Is It Possible to Get Sole Custody in Norfolk?

If you are considering pursuing sole custody in Norfolk, Massachusetts, there are many issues you should be aware of before you begin the process. A custody proceeding can be an emotionally charged event impacting multiple family members, most notably children, who are at the center of it. Here’s what you need to know as you navigate this challenging path.


The Difference Between Legal and Physical Custody in Massachusetts

There are two types of child custody in Massachusetts: legal custody and physical custody. What follows is a discussion of each and the parental responsibilities they carry.

Legal Custody in Norfolk

Legal custody involves which parent is tasked with making significant decisions on behalf of the child. The parent with legal custody has total authority over any decisions affecting the child’s life.

Healthcare and where a child attends school are just two examples of decision-making assigned to the parent with legal custody. Others include what religion the child will practice and how, child care, extracurricular activities, and where the child will attend summer camp.

Judges are inclined to award shared legal custody unless there is an issue with one of the parents. The idea is that two fit parents should be involved in all decisions concerning a child’s life. Legal custody differs from physical custody, which only concerns where a child lives.

Physical Custody in Norfolk

Physical custody refers to how much time a child will spend with each of their parents. How much time physical custody entails can vary. For example, one parent can have almost all the parenting time while the other may see the children very seldomly. Primary physical custody is often used interchangeably with full physical custody and has the same meaning.

Then, there are those parenting plans that fall somewhere in between. Parents who share parenting time equally (have 50/50 custody or something close to it) have what is called shared physical custody.

Some physical custody arrangements can give rise to confusion. Take, for example, the situation where a child spends about two-thirds of the time with one parent. That parent is still usually referred to as the primary care parent and has sole physical custody. Regardless of the time arrangement, physical custody has nothing to do with decision-making “rights.” That forever remains the realm of legal custody.

Primary physical custody carries two significant advantages: it results in more time with the child and increases the odds of a higher child support order. Both are discussed below.

Time With the Child

The parent with primary physical custody spends the majority of time with the child, while the other parent must adhere to scheduled parenting time. This increased time offers the primary caregiver more influence over the children’s upbringing, even in cases of shared legal custody, giving rise to the following question: What exactly is joint legal custody with primary physical custody?
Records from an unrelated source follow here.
-- ==== Sys2Proof/Proofs/StreamPush.lean ====
section
/-! SUPPORT and PROOF. Engine commands on their way into their stream, and the links of a chain (R126, R245, R248, R253). -/

namespace Sys2Proof.Proofs

open Sys2Proof Sys2Proof.Machine Sys2Proof.Laws Sys2Proof.Claims

/-! ## Meanings in steps -/

@[simp] theorem ok_bind {ε α β : Type} (a : α) (f : α → Except ε β) : (Except.ok a >>= f) = f a := rfl
@[simp] theorem error_bind {ε α β : Type} (x : ε) (f : α → Except ε β) : (Except.error x >>= f) = .error x := rfl

/-! ## Streams of a member -/

section
variable (m : Member) (e : Fin 4) (x : Stream)

@[simp] theorem streamOf_setStream_same : streamOf (setStream m e x) e = x := tget_tput_same ..

theorem streamOf_setStream_ne {j : Fin 4} (h : j ≠ e) : streamOf (setStream m e x) j = streamOf m j :=
  tget_tput_ne _ _ _ fun hv => h (Fin.ext hv)

@[simp] theorem setStream_regs : (setStream m e x).regs = m.regs := rfl
@[simp] theorem setStream_buf : (setStream m e x).buf = m.buf := rfl
@[simp] theorem setStream_grd : (setStream m e x).grd = m.grd := rfl

end

@[simp] theorem mem_updStream_same (s : State) (n : Nat) (e : Fin 4) (f : Stream → Stream) :
    mem (updStream s n e f) n = setStream (mem s n) e (f (streamOf (mem s n) e)) := mem_updMem_same ..

@[simp] theorem updStream_dmem (s : State) (n : Nat) (e : Fin 4) (f : Stream → Stream) : (updStream s n e f).dmem = s.dmem := rfl

/-- What a request for the user-level interrupt leaves (R272): registers, memory, and of a stream all but the requests that it holds. -/
theorem raiseUi_keeps (s : State) (n : Nat) (e : Fin 4) (w : BitVec 64) :
    (raiseUi s n e w).dmem = s.dmem ∧ (mem (raiseUi s n e w) n).regs = (mem s n).regs ∧
    (streamOf (mem (raiseUi s n e w) n) e).open_ = (streamOf (mem s n) e).open_ ∧
    (streamOf (mem (raiseUi s n e w) n) e).conts = (streamOf (mem s n) e).conts := by
  refine ⟨rfl, ?_⟩
  rw [raiseUi, mem_updMem_same]
  split
  · exact ⟨rfl, rfl, rfl⟩
  · simp

/-! ## A lane of a member that issues -/

section
variable {s : State} {l : Lane} {n : Nat} (h : l.who = .mem n) (occ : Nat)
include h

theorem mem_retire : mem (retire s l occ) n = count (leaveQueue l occ (mem s n)) (0x20 + l.q.code) := by
  simp [retire, h]

theorem retire_dmem : (retire s l occ).dmem = s.dmem := by simp [retire, h]

theorem retire_regs : (mem (retire s l occ) n).regs = (mem s n).regs := by rw [mem_retire h]; rfl
theorem retire_buf : (mem (retire s l occ) n).buf = (mem s n).buf := by rw [mem_retire h]; rfl
theorem retire_grd : (mem (retire s l occ) n).grd = (mem s n).grd := by rw [mem_retire h]; rfl
theorem retire_streamOf (e : Fin 4) : streamOf (mem (retire s l occ) n) e = streamOf (mem s n) e := by rw [mem_retire h]; rfl

end

/-! ## Commands (R245, R248) -/

/-- A command on its way into its stream: pushed, or held. -/
theorem exec_command {e : ECmd} {k : Copy} {g : Coll} {a b c d : SReg} {p : HReg} {f : Bool} {ln : Fin 32} {i : Instr}
    (hi : i ∈ commands e k g a b c d p f ln) (s : State) : exec i s = pushE e i s := by
  simp only [commands, List.mem_cons, List.not_mem_nil, or_false] at hi
  rcases hi with rfl | rfl | rfl | rfl | rfl | rfl | rfl | rfl | rfl | rfl | rfl | rfl | rfl | rfl | rfl | rfl | rfl | rfl <;> rfl

/-- A stream after a command has entered its queue. -/
def withCmd (c : Cap) (x : Stream) : Stream :=
  { x with queue := x.queue ++ [{ c with known := (stampOf c).isSome }], open_ := isKick c.ins }

theorem effPush_ok {s : State} {n : Nat} {e : Fin 4} {c : Cap} {v : List Word} (hroom : (streamOf (mem s n) e).queue.length < 16)
    (hstamp : stampMissed s c = false) : effPush n e s c v = .ok (updStream s n e (withCmd c)) := by
  simp [effPush, hroom, hstamp]
  rfl

theorem effPush_missed {s : State} {n : Nat} {e : Fin 4} {c : Cap} {v : List Word} (hroom : (streamOf (mem s n) e).queue.length < 16)
    (hstamp : stampMissed s c = true) : effPush n e s c v = .error (.trap (trapOf .scheduleMiss)) := by
  simp [effPush, hroom, hstamp]

/-- A member whose next capture takes the next place in the order of capture (R160). -/
def withNextSeq (m : Member) : Member := { m with ctl := { m.ctl with seq := m.ctl.seq + 1 } }

/-- A member after an entry without a destination has entered its held-store buffer (R162). -/
def withHeld (c : Cap) (m : Member) : Member :=
  count { m with grd := { m.grd with held := m.grd.held ++ [c] }, ctl := { m.ctl with seq := m.ctl.seq + 1 } } 0x092

theorem holdCap_ok {s : State} {n : Nat} {w : Who} {c : Cap} (hroom : (mem s n).grd.held.length < 16) :
    holdCap s n w c none = .ok (updMem s n (withHeld c)) := by
  simp [holdCap, Nat.not_le.2 hroom]
  rfl

@[simp] theorem withNextSeq_regs (m : Member) : (withNextSeq m).regs = m.regs := rfl
@[simp] theorem withNextSeq_buf (m : Member) : (withNextSeq m).buf = m.buf := rfl
@[simp] theorem streamOf_withNextSeq (m : Member) (e : Fin 4) : streamOf (withNextSeq m) e = streamOf m e := rfl
@[simp] theorem withHeld_held (c : Cap) (m : Member) : (withHeld c m).grd.held = m.grd.held ++ [c] := rfl
@[simp] theorem streamOf_withHeld (c : Cap) (m : Member) (e : Fin 4) : streamOf (withHeld c m) e = streamOf m e := rfl

section
variable {s : State} {l : Lane} {n : Nat} {e : ECmd} {i : Instr} (hat : AtL s l n (cmdRegs i ++ cmdStamp i) [] 0)
include hat

theorem pushE_pushed (hs : capSplits (eCap s l n i) = false) (hh : (mem s n).grd.held = [])
    (hm : stampMissed s (eCap s l n i) = false) (hroom : (streamOf (mem s n) e.eng).queue.length < 16) :
    pushE e i s = .next (retire (updMem (updStream s n e.eng (withCmd (eCap s l n i))) n withNextSeq) l 1) := by
  obtain ⟨hl, hw, hz⟩ := hat
  apply lockstep_ok hl
  simp [memOnly_of hw, hz, hs, hh, effPush_ok hroom hm]
  rfl

theorem pushE_missed (hs : capSplits (eCap s l n i) = false) (hh : (mem s n).grd.held = [])
    (hm : stampMissed s (eCap s l n i) = true) (hroom : (streamOf (mem s n) e.eng).queue.length < 16) :
    pushE e i s = .next (laneFault s l (trapOf .scheduleMiss)) := by
  obtain ⟨hl, hw, hz⟩ := hat
  apply lockstep_trap hl
  simp [memOnly_of hw, hz, hs, hh, effPush_missed hroom hm]

theorem pushE_held (hs : capSplits (eCap s l n i) = true ∨ (mem s n).grd.held ≠ []) (hroom : (mem s n).grd.held.length < 16) :
    pushE e i s = .next (retire (updMem s n (withHeld (eCap s l n i))) l 1) := by
  obtain ⟨hl, hw, hz⟩ := hat
  apply lockstep_ok hl
  simp [memOnly_of hw, hz, hs, holdCap_ok hroom]

end

/-! ## Links (R126, R253) -/

/-- A stream with an open chain after a `link` of v: a continuation, or the chain's end. -/
def withLink (v : Word) (x : Stream) : Stream :=
  if v = 0 then { x with open_ := false } else { x with conts := x.conts ++ [((x.queue.filter fun c => isKick c.ins).length, v)] }

theorem withLink_open {v : Word} {x : Stream} (h : x.open_ = true) : (withLink v x).open_ = decide (v ≠ 0) := by
  rw [withLink]
  split
  · rename_i hv
    rw [hv]
    rfl
  · rename_i hv
    exact h.trans (decide_eq_true hv).symm

theorem withLink_conts (v : Word) (x : Stream) : (withLink v x).conts =
    x.conts ++ if v = 0 then [] else [((x.queue.filter fun c => isKick c.ins).length, v)] := by
  unfold withLink; split <;> simp

section
variable {s : State} {n : Nat} {e : Fin 4} {ui : Bool} {p : Cap} {v : Word}

/-- The request that a `link` with UI makes leaves what the `link` did to the stream (R253). -/
theorem effLink_open (ho : (streamOf (mem s n) e).open_ = true) (hv : v = 0 ∨ (streamOf (mem s n) e).conts.length < 8) :
    ∃ t, effLink n e ui s p [v] = .ok t ∧ t.dmem = s.dmem ∧ (mem t n).regs = (mem s n).regs ∧
      (streamOf (mem t n) e).open_ = (withLink v (streamOf (mem s n) e)).open_ ∧
      (streamOf (mem t n) e).conts = (withLink v (streamOf (mem s n) e)).conts := by
  let u := updStream s n e (withLink v)
  have hroom : (v == 0 || decide ((streamOf (mem s n) e).conts.length < 8)) = true := by simpa using hv
  have hok : effLink n e ui s p [v] =
      .ok (if ui then raiseUi u n e (uiWord e.val (streamOf (mem s n) e).idx.toNat) else u) := by
    simp only [effLink, ho, List.headD_cons, hroom]
    rfl
  have hu : mem u n = setStream (mem s n) e (withLink v (streamOf (mem s n) e)) := mem_updStream_same ..
  refine ⟨_, hok, ?_⟩
  cases ui with
  | false => simp [hu]; rfl
  | true =>
    obtain ⟨hd, hr, ho, hc⟩ := raiseUi_keeps u n e (uiWord e.val (streamOf (mem s n) e).idx.toNat)
    simp [hd, hr, ho, hc, hu]; rfl

theorem effLink_closed (ho : (streamOf (mem s n) e).open_ = false) :
    effLink n e ui s p [v] = .error (.trap { trapOf .illegal with status := 0x600 + kindCode .illegal }) := by
  simp [effLink, ho]

end

section
variable {s : State} {l : Lane} {n : Nat} {e : ECmd} {c : SReg} {v : Word} (hat : AtL s l n (c :: cmdStamp (.link e c)) [] 0)
  (hs : capSplits (eCap s l n (.link e c)) = false) (hh : (mem s n).grd.held = []) (hp : (sCell (mem s n) c).pend = none)
  (ha : (sCell (mem s n) c).alts = plain v) (hm : stampMissed s (eCap s l n (.link e c)) = false)
include hat hs hh hp ha hm

/-- A `link` that waits for nothing takes effect at its push (R253). -/
theorem execLink_effect {r : Except Stop State} (hr : effLink n e.eng e.ui s (eCap s l n (.link e c)) [v] = r) :
    exec (.link e c) s = lockstep s fun _ => r.map fun t => (t, 1) := by
  obtain ⟨hl, hw, hz⟩ := hat
  have hv : valOf (plain v) = v := rfl
  show execLink e c s = _
  simp only [execLink, lockstep, hl]
  simp [memOnly_of hw, hz, hs, hh, hp, ha, hm, hv, hr]
  cases r <;> rfl

theorem link_open (ho : (streamOf (mem s n) e.eng).open_ = true) (hv : v = 0 ∨ (streamOf (mem s n) e.eng).conts.length < 8) :
    ∃ t, exec (.link e c) s = .next t ∧ (mem t n).regs = (mem s n).regs ∧ t.dmem = s.dmem ∧
      (streamOf (mem t n) e.eng).open_ = decide (v ≠ 0) ∧
      (streamOf (mem t n) e.eng).conts = (streamOf (mem s n) e.eng).conts ++
        if v = 0 then [] else [(((streamOf (mem s n) e.eng).queue.filter fun c => isKick c.ins).length, v)] := by
  obtain ⟨u, hu, hd, hreg, hopen, hconts⟩ := effLink_open (ui := e.ui) (p := eCap s l n (.link e c)) ho hv
  have ⟨hl, hw, _⟩ := hat
  refine ⟨retire u l 1, ?_, ?_, ?_, ?_, ?_⟩
  · rw [execLink_effect hat hs hh hp ha hm hu]
    exact lockstep_ok hl rfl
  · rw [retire_regs hw, hreg]
  · rw [retire_dmem hw, hd]
  · rw [retire_streamOf hw, hopen, withLink_open ho]
  · rw [retire_streamOf hw, hconts, withLink_conts]

theorem link_closed (ho : (streamOf (mem s n) e.eng).open_ = false) :
    exec (.link e c) s = .next (laneFault s l { trapOf .illegal with status := 0x600 + kindCode .illegal }) := by
  have ⟨hl, _, _⟩ := hat
  rw [execLink_effect hat hs hh hp ha hm (effLink_closed ho)]
  exact lockstep_trap hl rfl

end

/-! ## Link words (R126) -/

section
variable {s : State} {n : Nat} {e : Fin 4} {next : BitVec 50} {f : Fly} {ch : Chain} (hc : s.cur = .chain n e)
  (hx : (streamOf (mem s n) e).chain = some ch) (hf : (streamOf (mem s n) e).fly.find? (fun f => isKick f.cap.ins) = some f)
include hc hx hf

theorem linkWord_next (hn : next ≠ 0) : exec (.linkWord next) s =
    .next (updStream s n e fun x => { x with chain := some { ch with next := next.toNat * 16, entry := 0 } }) := by
  show execLinkWord next s = _
  simp only [execLinkWord, hc, followLink, hx, hf, if_neg hn]

theorem linkWord_end : exec (.linkWord 0) s = .next (putFly s n e { f with ph := 4 }) := by
  show execLinkWord 0 s = _
  simp [execLinkWord, hc, followLink, hx, hf]

end

theorem linkWord_lane {s : State} {l : Lane} {next : BitVec 50} (hl : curLane s = some l) :
    exec (.linkWord next) s = .next (laneFault s l (trapOf .illegal)) := by
  have hnot : ∀ n e, s.cur ≠ .chain n e := by
    intro n e h
    simp [curLane, h] at hl
  show execLinkWord next s = _
  unfold execLinkWord
  split
  · rename_i n e h
    exact absurd h (hnot n e)
  · exact lockstep_trap hl rfl

/-- Settles O31: what a push, a hold, a `link` and a link word do, each from its own equation. -/
theorem commandsAndChains : Obligations.CommandsAndChains := by
  unfold Obligations.CommandsAndChains
  refine ⟨?commands, ?links⟩
  case commands =>
    intro s l n e k g a b c d p f ln i hi hat
    rw [exec_command hi]
    have ⟨_, hw, _⟩ := hat
    refine ⟨fun hs hh hm hroom => ?_, fun hs hroom => ?_, pushE_missed hat⟩
    · refine ⟨_, { eCap s l n i with known := (stampOf (eCap s l n i)).isSome }, pushE_pushed hat hs hh hm hroom, ?_⟩
      simp only [retire_streamOf hw, retire_regs hw, retire_buf hw, retire_dmem hw, mem_updMem_same, mem_updStream_same,
        streamOf_withNextSeq, streamOf_setStream_same]
      exact ⟨rfl, rfl, rfl, rfl, rfl, fun j hj => streamOf_setStream_ne _ _ _ hj, rfl, rfl, rfl⟩
    · refine ⟨_, eCap s l n i, pushE_held hat hs hroom, ?_⟩
      simp only [retire_streamOf hw, retire_grd hw, retire_dmem hw, mem_updMem_same, streamOf_withHeld, withHeld_held]
      exact ⟨trivial, rfl, trivial, rfl⟩
  case links =>
    intro s l n e c next
    refine ⟨fun v hat hs hh hp ha hm => ⟨link_open hat hs hh hp ha hm, fun ho => ⟨_, link_closed hat hs hh hp ha hm ho⟩⟩,
      fun f ch hc hx hf => ⟨fun hn => ⟨_, linkWord_next hc hx hf hn, ?_⟩, ?_⟩, fun hl _ => linkWord_lane hl⟩
    · simp [Nat.mul_comm]
    · rintro rfl
      exact linkWord_end hc hx hf

end Sys2Proof.Proofs
end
Joint legal custody with primary physical custody describes an arrangement where the parties share the responsibility for major decisions. However, the child still spends most of the time with one of their parents, the parent with primary physical custody.

Child Support

Primary physical custody has financial implications beyond the time spent with a child. To account for extra expenses due to increased parenting time, the parent granted primary physical custody often receives child support from the other parent.

When the breakdown is approximately two-thirds for the primary caregiver versus one-third for the other parent, the primary caregiver usually receives “full guidelines” child support. Conversely, if the parties share physical custody, a different calculation is employed, resulting in a lower support amount given by the higher earner to the lower earner.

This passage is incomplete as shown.